## [Task description]
From the entries that follow, copy exactly the lines beginning at the line holding "fun _ hr => State.openSwitch_word" and continuing through the line holding "no mode. -/".

Data entries
theorem State.detect_flag_other {b : Nat} {r : Reg} (hb : b < 32) (h : r ≠ f.reg ∨ b < f.lo ∨ f.lo + f.len ≤ b) :
    (s.detect n f g fires).flag ⟨r, b, 1⟩ = s.flag ⟨r, b, 1⟩ := by
  cases fires with
  | false => rfl
  | true => exact State.flag_fset_apart hb h

theorem State.detect_meas : ((s.detect n f g fires).lane1 n).m = if fires then g (s.lane1 n).m else (s.lane1 n).m := by
  cases fires with
  | false => rfl
  | true => exact congrArg Chan.m State.lane1_modM_same

theorem State.detect_other (h : m ≠ n) : (s.detect n f g fires).lane1 m = s.lane1 m := by
  cases fires with
  | false => rfl
  | true => exact State.lane1_modM_other h

theorem State.detect_lane : (s.detect n f g fires).lane = s.lane := by
  cases fires with
  | false => rfl
  | true => rfl

end

theorem State.overload_eq : s.overload n volt cur =
    (s.detect n (F.CH_MSTAT_VOVR n) (fun m => { m with vovrAt := some s.ctr }) volt).detect n (F.CH_MSTAT_IOVR n)
      (fun m => { m with iovrAt := some s.ctr }) cur := rfl

/-- R33, R34: what the range to come leaves of a channel whose detectors have fired. -/
theorem State.chanOverload_view {β : Type} {V : State → β}
    (h : ∀ p, V ((s.overload n volt cur).modM n fun m => { m with downN := 0, rangePend := p }) = V (s.overload n volt cur)) :
    V (s.chanOverload n volt cur) = V (s.overload n volt cur) := by
  unfold State.chanOverload State.overloadRange
  dsimp only
  split
  · split
    · exact h _
    · split
      · exact h _
      · rfl
  · rfl

theorem State.chanOverload_word {r : Reg} : (s.chanOverload n volt cur).word r = (s.overload n volt cur).word r :=
  State.chanOverload_view (V := fun u => u.word r) fun _ => State.word_modM

theorem State.chanOverload_word_other {r : Reg} (hr : r ≠ .CH_MSTAT n) : (s.chanOverload n volt cur).word r = s.word r := by
  rw [State.chanOverload_word, State.overload_eq, State.detect_word hr, State.detect_word hr]

theorem State.chanOverload_vovr :
    (s.chanOverload n volt cur).flag (F.CH_MSTAT_VOVR n) = (volt || s.flag (F.CH_MSTAT_VOVR n)) := by
  rw [State.flag_congr State.chanOverload_word, State.overload_eq, State.detect_flag_other (by decide) (by simp),
    State.detect_flag (by decide)]

theorem State.chanOverload_iovr :
    (s.chanOverload n volt cur).flag (F.CH_MSTAT_IOVR n) = (cur || s.flag (F.CH_MSTAT_IOVR n)) := by
  rw [State.flag_congr State.chanOverload_word, State.overload_eq, State.detect_flag (by decide),
    State.detect_flag_other (by decide) (by simp)]

theorem State.chanOverload_vovrAt :
    ((s.chanOverload n volt cur).lane1 n).m.vovrAt = if volt then some s.ctr else (s.lane1 n).m.vovrAt := by
  rw [State.chanOverload_view (V := fun u => (u.lane1 n).m.vovrAt) fun _ => by rw [State.lane1_modM_same], State.overload_eq,
    State.detect_meas, apply_ite ChMeas.vovrAt, ite_self, State.detect_meas, apply_ite ChMeas.vovrAt]

theorem State.chanOverload_other (hm : m ≠ n) : (s.chanOverload n volt cur).lane1 m = s.lane1 m := by
  rw [State.chanOverload_view (V := fun u => u.lane1 m) fun _ => State.lane1_modM_other hm, State.overload_eq,
    State.detect_other hm, State.detect_other hm]

theorem State.chanOverload_lane : (s.chanOverload n volt cur).lane = s.lane := by
  rw [State.chanOverload_view (V := State.lane) fun _ => State.lane_of_modM, State.overload_eq, State.detect_lane,
    State.detect_lane]

/-- R466: the detectors of a channel. -/
theorem modulatorOverload_channel : ∃ t, exec (.modulatorOverload (some n) volt cur) s = .next t
    ∧ t.flag (F.CH_MSTAT_VOVR n) = (volt || s.flag (F.CH_MSTAT_VOVR n))
    ∧ t.flag (F.CH_MSTAT_IOVR n) = (cur || s.flag (F.CH_MSTAT_IOVR n))
    ∧ (t.lane1 n).m.vovrAt = (if volt then some s.ctr else (s.lane1 n).m.vovrAt)
    ∧ Only s t [.CH_MSTAT n] ∧ t.mem = s.mem ∧ ∀ m, m ≠ n → t.lane1 m = s.lane1 m :=
  ⟨_, rfl, State.chanOverload_vovr, State.chanOverload_iovr, State.chanOverload_vovrAt,
    fun _ hr => State.chanOverload_word_other fun e => hr (e ▸ List.mem_cons_self), State.chanOverload_store,
    fun _ => State.chanOverload_other⟩

/-- The channel that LN_ADOPT names. -/
def State.adoptee (s : State) : Fin 128 := Fin.ofNat 128 (s.fget F.LN_ADOPT_CH)

theorem State.adopted_eq : s.adopted n = (s.flag F.LN_ADOPT_ACT && decide (n = s.adoptee)) := by
  have hlt : s.fget F.LN_ADOPT_CH < 128 := State.fget_lt s F.LN_ADOPT_CH
  have hv : s.adoptee.val = s.fget F.LN_ADOPT_CH := Nat.mod_eq_of_lt hlt
  rw [State.adopted, ← hv]
  simp only [Fin.ext_iff, eq_comm]

/-- R197, R466: what the lane's own detectors do. -/
def State.laneDetects (s : State) (volt cur : Bool) : State :=
  if s.flag F.LN_ADOPT_ACT then (s.laneOverload volt cur).chanOverload s.adoptee volt cur else s.laneOverload volt cur

theorem State.laneDetects_lane : (s.laneDetects volt cur).lane = (s.laneOverload volt cur).lane := by
  unfold State.laneDetects
  split
  · exact State.chanOverload_lane
  · rfl

theorem State.laneDetects_word {r : Reg} (hr : ∀ n, r ≠ .CH_MSTAT n) : (s.laneDetects volt cur).word r = s.word r := by
  unfold State.laneDetects
  split
  · exact State.chanOverload_word_other (hr _)
  · rfl

theorem State.laneDetects_mem : (s.laneDetects volt cur).mem = s.mem := by
  unfold State.laneDetects
  split
  · exact State.chanOverload_store
  · rfl

/-- The overload bits of an adopted channel are set, those of any other stand. -/
theorem State.laneDetects_flags :
    (s.laneDetects volt cur).flag (F.CH_MSTAT_VOVR n) = ((volt && s.adopted n) || s.flag (F.CH_MSTAT_VOVR n))
      ∧ (s.laneDetects volt cur).flag (F.CH_MSTAT_IOVR n) = ((cur && s.adopted n) || s.flag (F.CH_MSTAT_IOVR n)) := by
  rw [State.adopted_eq]
  unfold State.laneDetects
  cases hact : s.flag F.LN_ADOPT_ACT with
  | false => simp only [Bool.false_eq_true, if_false, Bool.false_and, Bool.and_false, Bool.false_or]; exact ⟨rfl, rfl⟩
  | true =>
    by_cases hn : n = s.adoptee
    · rw [if_pos rfl, hn, decide_eq_true rfl, Bool.and_true, Bool.and_true, Bool.and_true]
      exact ⟨State.chanOverload_vovr, State.chanOverload_iovr⟩
    · rw [if_pos rfl, decide_eq_false hn, Bool.and_false, Bool.and_false, Bool.and_false, Bool.false_or, Bool.false_or]
      have hw : ((s.laneOverload volt cur).chanOverload s.adoptee volt cur).word (.CH_MSTAT n) = s.word (.CH_MSTAT n) :=
        State.chanOverload_word_other fun e => hn (Reg.CH_MSTAT.inj e)
      exact ⟨State.flag_congr hw, State.flag_congr hw⟩

/-- R197, R466: the detectors of the lane, and of the channel it has adopted. -/
theorem modulatorOverload_lane : ∃ t, exec (.modulatorOverload none volt cur) s = .next t
    ∧ t.lane.vovrAt = (if volt then some s.ctr else s.lane.vovrAt) ∧ t.lane.iovrAt = (if cur then some s.ctr else s.lane.iovrAt)
    ∧ (∀ n : Fin 128, t.flag (F.CH_MSTAT_VOVR n) = ((volt && s.adopted n) || s.flag (F.CH_MSTAT_VOVR n))
      ∧ t.flag (F.CH_MSTAT_IOVR n) = ((cur && s.adopted n) || s.flag (F.CH_MSTAT_IOVR n)))
    ∧ t.mem = s.mem ∧ ∀ r, (∀ n, r ≠ .CH_MSTAT n) → t.word r = s.word r := by
  refine ⟨s.laneDetects volt cur, rfl, ?_, ?_, fun n => State.laneDetects_flags, State.laneDetects_mem,
    fun r => State.laneDetects_word⟩
  · rw [State.laneDetects_lane]
    rfl
  · rw [State.laneDetects_lane]
    rfl

end

/-! PARKED_SWITCH_OPEN (R16) and STOP_END (R18). -/

section
variable {s : State} {n m : Fin 128}

theorem State.openSwitch_word {r : Reg} (hr : r ≠ .CH_STATE n) : (s.openSwitch n).word r = s.word r :=
  State.word_fset_other s _ _ _ hr

theorem State.openSwitch_open : (s.openSwitch n).flag (F.CH_STATE_OSWC n) = false :=
  State.flag_setFlag (s := s) (f := F.CH_STATE_OSWC n) (by simp) (by simp)

theorem State.openSwitch_chState : (s.openSwitch n).chState n = s.chState n :=
  State.fget_fset_apart s _ _ _ (by simp) (by simp)

theorem execParkedSwitchOpen_of_due {due : Nat} (hd : (s.lane1 n).l.openBy = some due) (hi : s.idle n = true)
    (h : s.lowCurrent n = true ∨ due ≤ s.time) : execParkedSwitchOpen n s = .next (s.openSwitch n) := by
  unfold execParkedSwitchOpen
  rw [hd]
  exact if_pos ⟨hi, h⟩

theorem parkedSwitchOpen_opens {due : Nat} (hd : (s.lane1 n).l.openBy = some due) (hi : s.idle n = true)
    (h : s.lowCurrent n = true ∨ due ≤ s.time) :
    ∃ t, exec (.parkedSwitchOpen n) s = .next t ∧ t.flag (F.CH_STATE_OSWC n) = false ∧ t.chState n = s.chState n
      ∧ Only s t [.CH_STATE n] ∧ t.mem = s.mem ∧ ∀ m, m ≠ n → t.lane1 m = s.lane1 m :=
  ⟨_, execParkedSwitchOpen_of_due hd hi h, State.openSwitch_open, State.openSwitch_chState,
    fun _ hr => State.openSwitch_word fun e => hr (e ▸ List.mem_cons_self), rfl, fun _ => State.lane1_modL_other⟩

/-- R16: the outputs of a channel that has let go: PARKED, its phases at mid, no soft start, no mode. -/
structure LetGo (s : State) (n : Fin 128) : Prop where
  parked : s.chState n = stPARKED
  phA : (s.lane1 n).l.phA = .mid
  phB : (s.lane1 n).l.phB = .mid
  softStart : s.flag (F.CH_STATE_SS n) = false
  mode : s.word (.CH_MODE n) = 0

theorem State.quiet_mode : (s.quiet n).word (.CH_MODE n) = 0 := by
  simp [State.quiet, State.setFlag, State.word_fset_other]

theorem State.quiet_softStart : (s.quiet n).flag (F.CH_STATE_SS n) = false := by
  have hw : (s.quiet n).word (.CH_STATE n) = ((s.setFlag (F.CH_STATE_NPH n) false).setFlag (F.CH_STATE_SS n) false).word
      (.CH_STATE n) := by
    simp [State.quiet, State.setFlag, State.word_setWord_other, State.fset]
  rw [State.flag_congr (f := F.CH_STATE_SS n) hw]
  exact State.flag_setFlag (by simp) (by simp)

theorem State.quiet_loop : ((s.quiet n).lane1 n).l.phA = .mid ∧ ((s.quiet n).lane1 n).l.phB = .mid := by
  simp [State.quiet, ChLoop.mid]

theorem State.quiet_other (hm : n ≠ m) : (s.quiet m).lane1 n = s.lane1 n := by
  simp [State.quiet, State.lane1_modL_other hm, State.lane1_modX_other hm, State.lane1_modC_other hm, State.lane1_modM_other hm]

theorem State.quiet_mode_other (hm : n ≠ m) : (s.quiet m).word (.CH_MODE n) = s.word (.CH_MODE n) := by
  simp [State.quiet, State.setFlag, State.word_fset_other, State.word_setWord_other, hm]

theorem letGo_fset_parked (hA : (s.lane1 n).l.phA = .mid) (hB : (s.lane1 n).l.phB = .mid)
    (hss : s.flag (F.CH_STATE_SS n) = false) (hmode : s.word (.CH_MODE n) = 0) :
    LetGo (s.fset (F.CH_STATE_STATE n) stPARKED) n where
  parked := (State.fget_fset_same _ _ _ (by simp)).trans (by simp)
  phA := hA
  phB := hB
  softStart := (State.flag_fset_apart (by decide) (.inr (by simp))).trans hss
  mode := (State.word_fset_other _ _ _ _ (by simp)).trans hmode

/-- A quiet channel that is set PARKED has let go. -/
theorem State.quiet_letGo : LetGo ((s.quiet n).fset (F.CH_STATE_STATE n) stPARKED) n :=
  letGo_fset_parked State.quiet_loop.1 State.quiet_loop.2 State.quiet_softStart State.quiet_mode

/-- What has let go stays so while the registers and the lane stand. -/
theorem LetGo.congr {t : State} (h : LetGo s n) (hs : t.word (.CH_STATE n) = s.word (.CH_STATE n))
    (hm : t.word (.CH_MODE n) = s.word (.CH_MODE n)) (hl : t.lane1 n = s.lane1 n) : LetGo t n where
  parked := (State.fget_congr hs).trans h.parked
  phA := by rw [hl, h.phA]
  phB := by rw [hl, h.phB]
  softStart := (State.flag_congr hs).trans h.softStart
  mode := hm.trans h.mode

/-- A member that follows its leader leaves it let go. -/
theorem LetGo.parkMember (h : LetGo s n) : LetGo (s.parkMember m) n := by
  by_cases hm : n = m
  · subst hm
    rwa [State.parkMember, if_neg (by rw [h.parked]; decide)]
  · unfold State.parkMember
    split
    · refine h.congr ?_ ?_ ?_
      · rw [State.word_fset_other _ _ _ _ (by simpa), State.quiet_word hm]
      · rw [State.word_fset_other _ _ _ _ (by simp), State.quiet_mode_other hm]
      · rw [State.lane1_fset, State.quiet_other hm]
    · exact h

theorem State.parkGang_letGo {src close : Nat} : LetGo (s.parkGang n src close) n :=
  State.each_induction (P := fun t => LetGo t n) State.quiet_letGo fun _ _ _ => LetGo.parkMember

/-- R18: a channel in STOP whose current is low is PARKED, with its gang. -/
theorem stopEnd_parks (hs : s.chState n = stSTOP) (hi : (s.curr n).natAbs < 50000) :
    ∃ t, exec (.stopEnd n) s = .next t ∧ t.chState n = stPARKED ∧ (t.lane1 n).l.phA = .mid ∧ (t.lane1 n).l.phB = .mid
      ∧ t.flag (F.CH_STATE_SS n) = false ∧ t.word (.CH_MODE n) = 0 ∧ t.mem = s.mem
      ∧ ∀ r, r.group ≠ 2 → r.group ≠ 10 → r.group ≠ 16 → t.word r = s.word r := by
  obtain ⟨hp, hA, hB, hss, hmode⟩ := State.parkGang_letGo (s := s) (n := n) (src := 8) (close := s.ctr)
  exact ⟨_, if_pos ⟨hs, hi⟩, hp, hA, hB, hss, hmode, State.parkGang_store, fun _ => State.parkGang_rd⟩

end

/-- Settles O16: a written bit by the word that stays (`State.faultKept`), an overload by the bit and the instant of each detector
(`State.detect`), the end of STOP by what a parked gang keeps of its leader (`LetGo`). -/
theorem faultsClearAndOutputsLetGo : Obligations.FaultsClearAndOutputsLetGo :=
  ⟨fun _ _ _ => ⟨_, rfl, State.faultClear_mem, State.faultClear_ch,
      fun _ => State.faultClear_clears, State.faultClear_first, State.faultClear_status, fun _ => State.faultClear_word⟩,
    fun _ _ _ _ => modulatorOverload_channel, fun _ _ _ => modulatorOverload_lane,
    fun _ _ _ => parkedSwitchOpen_opens, fun _ _ => stopEnd_parks⟩

end Sys2Proof.Machine

/-! PROOFS. The detectors' trips, the limit pulses of a stage, the wear and the drift of a contact (R95, R96, R99, R100, R102, R111). -/

namespace Sys2Proof.Machine

/-! OC_TRIP, OV_TRIP, UV_TRIP and FUSE_TRIP (R95, R96, R99, R102). -/

section
variable {s : State} {n : Fin 128} {t uv held : Nat}

theorem execOcTrip_of_over (hu : s.eff (F.CH_LIM_I_OCTH n) * 1000 < uv) (hh : 50 ≤ held) :
    execOcTrip n t uv held s = .next (s.trip n [0] t) := if_pos ⟨hu, hh⟩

## [Answer to the exercise]
    fun _ hr => State.openSwitch_word fun e => hr (e ▸ List.mem_cons_self), rfl, fun _ => State.lane1_modL_other⟩

/-- R16: the outputs of a channel that has let go: PARKED, its phases at mid, no soft start, no mode. -/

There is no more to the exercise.